The complete annuli of 43 patients with CAVC were modeled in 4 cardiac phases using transthoracic 3D echocardiograms and custom code. The annular structure was compared to the annuli of 20 normal pediatric mitral valves using 3D metrics and statistical shape analysis (Procrustes analysis).
The unrepaired CAVC annulus varied in shape significantly throughout the cardiac cycle. Procrustes analysis visually demonstrated that the average normalized CAVC annular shape is more planar than the normal mitral annulus. Quantitatively, the annular height to valve width ratio of the native left CAVC atrioventricular valve was significantly lower than that of a normal mitral valve in all systolic phases(p<0.001).
The left half of the CAVC annulus is more planar than that of a normal mitral valve with an annular height to valve width ratio similar to dysfunctional mitral valves. Given the known importance of annular shape to mitral valve function, further exploration of the association of 3D structure to valve function in CAVC is warranted.

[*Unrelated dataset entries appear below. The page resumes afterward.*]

/-! ### State.updCluster -/

@[simp] theorem State.updCluster_power (s : State) (k : ClusterKey) (f : Cluster → Cluster) : (s.updCluster k f).power = s.power := rfl
@[simp] theorem State.updCluster_boot (s : State) (k : ClusterKey) (f : Cluster → Cluster) : (s.updCluster k f).boot = s.boot := rfl
@[simp] theorem State.updCluster_flash (s : State) (k : ClusterKey) (f : Cluster → Cluster) : (s.updCluster k f).flash = s.flash := rfl
@[simp] theorem State.updCluster_dies (s : State) (k : ClusterKey) (f : Cluster → Cluster) : (s.updCluster k f).dies = s.dies := rfl
@[simp] theorem State.updCluster_cores (s : State) (k : ClusterKey) (f : Cluster → Cluster) : (s.updCluster k f).cores = s.cores := rfl
@[simp] theorem State.updCluster_mem (s : State) (k : ClusterKey) (f : Cluster → Cluster) : (s.updCluster k f).mem = s.mem := rfl
@[simp] theorem State.updCluster_wlog (s : State) (k : ClusterKey) (f : Cluster → Cluster) : (s.updCluster k f).wlog = s.wlog := rfl
@[simp] theorem State.updCluster_l2 (s : State) (k : ClusterKey) (f : Cluster → Cluster) : (s.updCluster k f).l2 = s.l2 := rfl
@[simp] theorem State.updCluster_owners1 (s : State) (k : ClusterKey) (f : Cluster → Cluster) : (s.updCluster k f).owners1 = s.owners1 := rfl
@[simp] theorem State.updCluster_owners2 (s : State) (k : ClusterKey) (f : Cluster → Cluster) : (s.updCluster k f).owners2 = s.owners2 := rfl
@[simp] theorem State.updCluster_handles (s : State) (k : ClusterKey) (f : Cluster → Cluster) : (s.updCluster k f).handles = s.handles := rfl
@[simp] theorem State.updCluster_parts (s : State) (k : ClusterKey) (f : Cluster → Cluster) : (s.updCluster k f).parts = s.parts := rfl
@[simp] theorem State.updCluster_teams (s : State) (k : ClusterKey) (f : Cluster → Cluster) : (s.updCluster k f).teams = s.teams := rfl
@[simp] theorem State.updCluster_launches (s : State) (k : ClusterKey) (f : Cluster → Cluster) : (s.updCluster k f).launches = s.launches := rfl
@[simp] theorem State.updCluster_replicas (s : State) (k : ClusterKey) (f : Cluster → Cluster) : (s.updCluster k f).replicas = s.replicas := rfl
@[simp] theorem State.updCluster_colls (s : State) (k : ClusterKey) (f : Cluster → Cluster) : (s.updCluster k f).colls = s.colls := rfl
@[simp] theorem State.updCluster_aborts (s : State) (k : ClusterKey) (f : Cluster → Cluster) : (s.updCluster k f).aborts = s.aborts := rfl
@[simp] theorem State.updCluster_sessions (s : State) (k : ClusterKey) (f : Cluster → Cluster) : (s.updCluster k f).sessions = s.sessions := rfl
@[simp] theorem State.updCluster_peers (s : State) (k : ClusterKey) (f : Cluster → Cluster) : (s.updCluster k f).peers = s.peers := rfl
@[simp] theorem State.updCluster_hostWaits (s : State) (k : ClusterKey) (f : Cluster → Cluster) : (s.updCluster k f).hostWaits = s.hostWaits := rfl
@[simp] theorem State.updCluster_strays (s : State) (k : ClusterKey) (f : Cluster → Cluster) : (s.updCluster k f).strays = s.strays := rfl
@[simp] theorem State.updCluster_sent (s : State) (k : ClusterKey) (f : Cluster → Cluster) : (s.updCluster k f).sent = s.sent := rfl
@[simp] theorem State.updCluster_agenda (s : State) (k : ClusterKey) (f : Cluster → Cluster) : (s.updCluster k f).agenda = s.agenda := rfl
@[simp] theorem State.updCluster_focus (s : State) (k : ClusterKey) (f : Cluster → Cluster) : (s.updCluster k f).focus = s.focus := rfl
@[simp] theorem State.updCluster_fresh (s : State) (k : ClusterKey) (f : Cluster → Cluster) : (s.updCluster k f).fresh = s.fresh := rfl
@[simp] theorem State.updCluster_serial (s : State) (k : ClusterKey) (f : Cluster → Cluster) : (s.updCluster k f).serial = s.serial := rfl
@[simp] theorem State.updCluster_keyed (s : State) (k : ClusterKey) (f : Cluster → Cluster) : (s.updCluster k f).keyed = s.keyed := rfl
@[simp] theorem State.updCluster_engines (s : State) (k : ClusterKey) (f : Cluster → Cluster) : (s.updCluster k f).engines = s.engines := rfl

The left half of the CAVC annulus is more planar than that of a normal mitral valve with an annular height to valve width ratio similar to dysfunctional mitral valves. Given the known importance of annular shape to mitral valve function, further exploration of the association of 3D structure to valve function in CAVC is warranted.

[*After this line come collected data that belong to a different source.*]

-- ==== Sys2Proof/Laws/PerInstr.lean ====
section
/-! SUPPORT. The family Form, one lemma per constructor: how many halfwords an encoding has (03 R56, R62, R65). -/

namespace Sys2Proof.Laws.Form

/-- An encoding has one halfword, or words: one, two or three with its extension and its literal (R56). -/
def Statement (i : Instr) : Prop := ∀ hs, encode i = some hs → hs.length = 1 ∨ hs.length = 2 ∨ hs.length = 4 ∨ hs.length = 6

/-- The literal adds one word or none (R62). -/
theorem litHalves_length (i : Instr) : (litHalves i).length = 0 ∨ (litHalves i).length = 2 := by
  unfold litHalves
  split
  · exact .inl rfl
  · exact .inr rfl

/-- Every instruction's encoding has one of those lengths. -/
theorem of_encode (i : Instr) : Statement i := by
  intro hs h
  unfold encode at h
  have hl := litHalves_length i
  split at h
  · obtain rfl := Option.some.inj h
    exact .inl rfl
  · obtain rfl := Option.some.inj h
    simp only [List.length_append, halves, List.length_cons, List.length_nil]
    omega
  · obtain rfl := Option.some.inj h
    simp only [List.length_append, halves, List.length_cons, List.length_nil]
    omega
  · exact absurd h (by simp)

end Sys2Proof.Laws.Form

namespace Sys2Proof.Laws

To evaluate the impact of surgical approach (thoraco-phreno-laparotomy, TPL vs thoracotomy-crura-splitting, TCS) on the outcomes of extent I thoracoabdominal aneurysm (TAAA) repair.

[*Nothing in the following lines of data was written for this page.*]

/-- SpecialRegistersReadAndWritten, selector 10. -/
theorem wit_special_origin : ∃ sh is, laneForm (.srd (.v ⟨4, by decide⟩) 10) = some sh ∧ (small []).issuer = some is ∧ sh.firstError is = none ∧ opW (.v ⟨4, by decide⟩) = false :=
  ⟨_, _, rfl, issues _ (by decide +kernel), by decide +kernel, by decide +kernel⟩

theorem wit_special_swr : ∃ sh is, laneForm (.swr (.v ⟨2, by decide⟩)) = some sh ∧ (small []).issuer = some is ∧ sh.firstError is = none ∧ is.lanes ≠ [] :=
  ⟨_, _, rfl, issues _ (by decide +kernel), by decide +kernel, by decide +kernel⟩

/-- RunEndingInstructionsFixTheirTransfer. -/
theorem wit_ender_bra : ∃ sh is, form (.bra 0xFFFFF4#24) = some sh ∧ (small []).issuer = some is ∧ sh.firstError is = none ∧ is.lanes ≠ [] ∧ (enderOf is (.bra 0xFFFFF4#24)).isSome = true :=
  ⟨_, _, rfl, issues _ (by decide +kernel), by decide +kernel, by decide +kernel, by decide +kernel⟩

/-- The same with a barrier object at the start of the scratchpad. -/
theorem wit_ender_wait : ∃ sh is, form (.wait (.w 8)) = some sh ∧ (small [(9, 0x80000000)]).issuer = some is ∧ sh.firstError is = none ∧ is.lanes ≠ [] ∧ (enderOf is (.wait (.w 8))).isSome = true ∧ ((waitRef is (.wait (.w 8))).map (fun x => (small [(9, 0x80000000)]).refAllowed is x true)) = some true :=
  ⟨_, _, rfl, issues _ (by decide +kernel), by decide +kernel, by decide +kernel, by decide +kernel, by decide +kernel⟩

theorem wit_ender_wait_idle : ∃ sh is, form (.wait (.w 8)) = some sh ∧ (idle []).issuer = some is ∧ sh.firstError is = none ∧ is.lanes = [] :=
  ⟨_, _, rfl, issues _ (by decide +kernel), by decide +kernel, by decide +kernel⟩

/-- AccessesQueueTheirLanes, a load. -/
theorem wit_access_load : ∃ x k sh is, accOf (.ld (.v ⟨2, by decide⟩) (.v ⟨4, by decide⟩) 0 2) = some (x, k) ∧ form (.ld (.v ⟨2, by decide⟩) (.v ⟨4, by decide⟩) 0 2) = some sh ∧ (small []).issuer = some is ∧ sh.firstError is = none
    ∧ is.lanes ≠ [] ∧ addressesGood is sh x :=
  ⟨_, _, _, _, rfl, rfl, issues _ (by decide +kernel), by decide +kernel, by decide +kernel, by unfold addressesGood; decide +kernel⟩

/-- AccessesQueueTheirLanes, a store. -/
theorem wit_access_store : ∃ x k sh is, accOf (.st (.v ⟨4, by decide⟩) (.v ⟨8, by decide⟩) 2) = some (x, k) ∧ form (.st (.v ⟨4, by decide⟩) (.v ⟨8, by decide⟩) 2) = some sh ∧ (small []).issuer = some is ∧ sh.firstError is = none
    ∧ is.lanes ≠ [] ∧ addressesGood is sh x :=
  ⟨_, _, _, _, rfl, rfl, issues _ (by decide +kernel), by decide +kernel, by decide +kernel, by unfold addressesGood; decide +kernel⟩

/-- AccessesQueueTheirLanes, a scratch load. -/
theorem wit_access_scratch_load : ∃ x k sh is, accOf (.ldsExtended (.v ⟨2, by decide⟩) (.v ⟨4, by decide⟩) 0 false 2 ⟨.lit 61180, 0, 0, false, 0⟩) = some (x, k) ∧ form (.ldsExtended (.v ⟨2, by decide⟩) (.v ⟨4, by decide⟩) 0 false 2 ⟨.lit 61180, 0, 0, false, 0⟩) = some sh ∧ (small []).issuer = some is ∧ sh.firstError is = none
    ∧ is.lanes ≠ [] ∧ addressesGood is sh x :=
  ⟨_, _, _, _, rfl, rfl, issues _ (by decide +kernel), by decide +kernel, by decide +kernel, by unfold addressesGood; decide +kernel⟩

Patients were extracted from our aortic surgery database. Primary endpoint was need for tracheostomy. Secondary endpoints were operative mortality, myocardial infarction, stroke, spinal cord injury, de novo dialysis and major adverse events (composite of secondary endpoints and tracheostomy). Freedom from death and reoperation during follow up were calculated. Risk-adjustment was obtained with propensity-score matching and multivariable regression.
325 patients underwent extent I repair. Compared to TPL patients (n = 226), TCS patients (n = 99) had a higher rate of previous coronary revascularization (27.3% vs 14.2%, p 0.005), valvular disease (64.6% vs 50.4%, p 0.018), COPD (61.6% vs 28.3%, p 0.000) and a lower FEV-1 (46% vs 69%, p 0.000). In matched sample, TCS was associated to a decreased need for tracheostomy (4.0% vs 13.1%, p 0.035). 5-Ethynyluridine order The need for tracheostomy was predicted by female gender [OR 3.11 (95% CI 1.17, 8.30), p 0.023], FEV-1 [OR 0.95 (95% CI 0.91, 0.98), p 0.003], and TPL [OR 3.66 (95% CI 1.14, 11.73, p 0.029]. 5-year freedom from mortality and reoperation were similar.
In patients undergoing extent I TAAA repair, TCS is associated with decreased need for tracheostomy.
In patients undergoing extent I TAAA repair, TCS is associated with decreased need for tracheostomy.
We sought to determine if migraine is associated with increased risk of retinal artery occlusion (RAO).
Retrospective cohort study.
We reviewed a large insurance claims database for patients with migraine and matched control subjects without migraine between 2007 and 2016. Cox proportional hazard regression models were used to investigate the association between migraine and risk of all RAO, central RAO (CRAO), branch RAO (BRAO), and “other” RAO, which includes transient and partial RAO. Primary outcome measures included the incidence of all RAO, including CRAO, BRAO, and other RAO, after first migraine diagnosis.
There were 418,965 patients with migraine who met the study criteria and were included in the analysis with the appropriate matched control subjects. Among the 418,965 patients with migraine, 1060 (0.25%) were subsequently diagnosed with RAO, whereas only 335 (0.08%) of the patients without migraine were diagnosed with RAO. The hazard ratio (HR) for incident all RAO in patients with migraine compared with those without migraine was 3.